%%

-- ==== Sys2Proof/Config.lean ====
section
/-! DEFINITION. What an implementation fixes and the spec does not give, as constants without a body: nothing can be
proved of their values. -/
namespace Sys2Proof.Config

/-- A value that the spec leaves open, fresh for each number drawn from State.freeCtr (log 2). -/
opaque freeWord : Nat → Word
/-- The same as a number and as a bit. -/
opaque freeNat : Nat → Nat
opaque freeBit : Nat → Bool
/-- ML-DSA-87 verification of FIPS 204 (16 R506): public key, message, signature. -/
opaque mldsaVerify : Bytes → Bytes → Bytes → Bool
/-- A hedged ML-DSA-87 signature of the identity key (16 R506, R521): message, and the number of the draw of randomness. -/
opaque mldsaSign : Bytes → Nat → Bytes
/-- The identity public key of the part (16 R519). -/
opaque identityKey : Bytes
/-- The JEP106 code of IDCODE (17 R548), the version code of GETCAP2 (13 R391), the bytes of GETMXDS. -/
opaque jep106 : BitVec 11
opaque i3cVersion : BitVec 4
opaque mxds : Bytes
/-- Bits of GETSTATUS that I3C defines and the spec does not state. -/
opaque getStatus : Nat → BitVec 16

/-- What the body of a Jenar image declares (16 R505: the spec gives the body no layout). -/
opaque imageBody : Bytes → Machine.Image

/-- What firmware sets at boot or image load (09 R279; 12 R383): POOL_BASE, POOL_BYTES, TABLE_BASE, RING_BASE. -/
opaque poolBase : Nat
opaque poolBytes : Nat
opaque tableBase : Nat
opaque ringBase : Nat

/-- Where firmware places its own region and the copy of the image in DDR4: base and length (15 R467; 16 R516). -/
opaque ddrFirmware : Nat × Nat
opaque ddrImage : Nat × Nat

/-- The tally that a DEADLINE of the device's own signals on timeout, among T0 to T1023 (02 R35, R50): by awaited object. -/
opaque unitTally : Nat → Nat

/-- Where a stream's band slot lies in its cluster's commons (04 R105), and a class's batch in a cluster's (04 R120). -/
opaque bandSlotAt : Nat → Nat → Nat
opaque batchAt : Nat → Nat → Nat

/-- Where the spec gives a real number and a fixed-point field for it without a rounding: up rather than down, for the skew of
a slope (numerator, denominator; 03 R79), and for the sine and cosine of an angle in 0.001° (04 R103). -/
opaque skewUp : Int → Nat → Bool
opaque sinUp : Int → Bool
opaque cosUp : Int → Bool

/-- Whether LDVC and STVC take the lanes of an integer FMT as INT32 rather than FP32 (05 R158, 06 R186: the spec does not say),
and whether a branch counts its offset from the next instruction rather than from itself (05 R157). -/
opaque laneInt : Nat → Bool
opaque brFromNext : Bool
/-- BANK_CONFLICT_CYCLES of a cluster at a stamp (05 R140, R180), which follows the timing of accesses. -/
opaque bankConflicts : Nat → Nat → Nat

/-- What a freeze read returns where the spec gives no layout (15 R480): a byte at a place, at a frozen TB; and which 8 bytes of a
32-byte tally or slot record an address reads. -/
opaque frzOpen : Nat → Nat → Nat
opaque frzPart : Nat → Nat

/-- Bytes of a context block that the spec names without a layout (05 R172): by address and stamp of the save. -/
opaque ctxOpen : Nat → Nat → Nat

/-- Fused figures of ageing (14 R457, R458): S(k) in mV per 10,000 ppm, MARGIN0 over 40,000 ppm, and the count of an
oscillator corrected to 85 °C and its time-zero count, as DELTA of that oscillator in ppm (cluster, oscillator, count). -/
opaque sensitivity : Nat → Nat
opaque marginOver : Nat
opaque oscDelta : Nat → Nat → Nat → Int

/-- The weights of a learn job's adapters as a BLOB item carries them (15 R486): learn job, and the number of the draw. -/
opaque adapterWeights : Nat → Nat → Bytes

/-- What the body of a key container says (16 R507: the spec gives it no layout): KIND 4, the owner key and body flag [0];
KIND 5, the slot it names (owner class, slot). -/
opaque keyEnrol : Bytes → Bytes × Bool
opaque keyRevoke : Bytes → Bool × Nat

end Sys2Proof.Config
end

%%

[WHAT THE EXERCISE ASKS]
Copy out precisely the lines from the line with "nothing can be" to the line with "opaque batchAt : Nat → Nat → Nat" in the material above, including those two lines and omitting all the rest.

[RESULT]
/-! DEFINITION. What an implementation fixes and the spec does not give, as constants without a body: nothing can be
proved of their values. -/
namespace Sys2Proof.Config

/-- A value that the spec leaves open, fresh for each number drawn from State.freeCtr (log 2). -/
opaque freeWord : Nat → Word
/-- The same as a number and as a bit. -/
opaque freeNat : Nat → Nat
opaque freeBit : Nat → Bool
/-- ML-DSA-87 verification of FIPS 204 (16 R506): public key, message, signature. -/
opaque mldsaVerify : Bytes → Bytes → Bytes → Bool
/-- A hedged ML-DSA-87 signature of the identity key (16 R506, R521): message, and the number of the draw of randomness. -/
opaque mldsaSign : Bytes → Nat → Bytes
/-- The identity public key of the part (16 R519). -/
opaque identityKey : Bytes
/-- The JEP106 code of IDCODE (17 R548), the version code of GETCAP2 (13 R391), the bytes of GETMXDS. -/
opaque jep106 : BitVec 11
opaque i3cVersion : BitVec 4
opaque mxds : Bytes
/-- Bits of GETSTATUS that I3C defines and the spec does not state. -/
opaque getStatus : Nat → BitVec 16

/-- What the body of a Jenar image declares (16 R505: the spec gives the body no layout). -/
opaque imageBody : Bytes → Machine.Image

/-- What firmware sets at boot or image load (09 R279; 12 R383): POOL_BASE, POOL_BYTES, TABLE_BASE, RING_BASE. -/
opaque poolBase : Nat
opaque poolBytes : Nat
opaque tableBase : Nat
opaque ringBase : Nat

/-- Where firmware places its own region and the copy of the image in DDR4: base and length (15 R467; 16 R516). -/
opaque ddrFirmware : Nat × Nat
opaque ddrImage : Nat × Nat

/-- The tally that a DEADLINE of the device's own signals on timeout, among T0 to T1023 (02 R35, R50): by awaited object. -/
opaque unitTally : Nat → Nat

/-- Where a stream's band slot lies in its cluster's commons (04 R105), and a class's batch in a cluster's (04 R120). -/
opaque bandSlotAt : Nat → Nat → Nat
opaque batchAt : Nat → Nat → Nat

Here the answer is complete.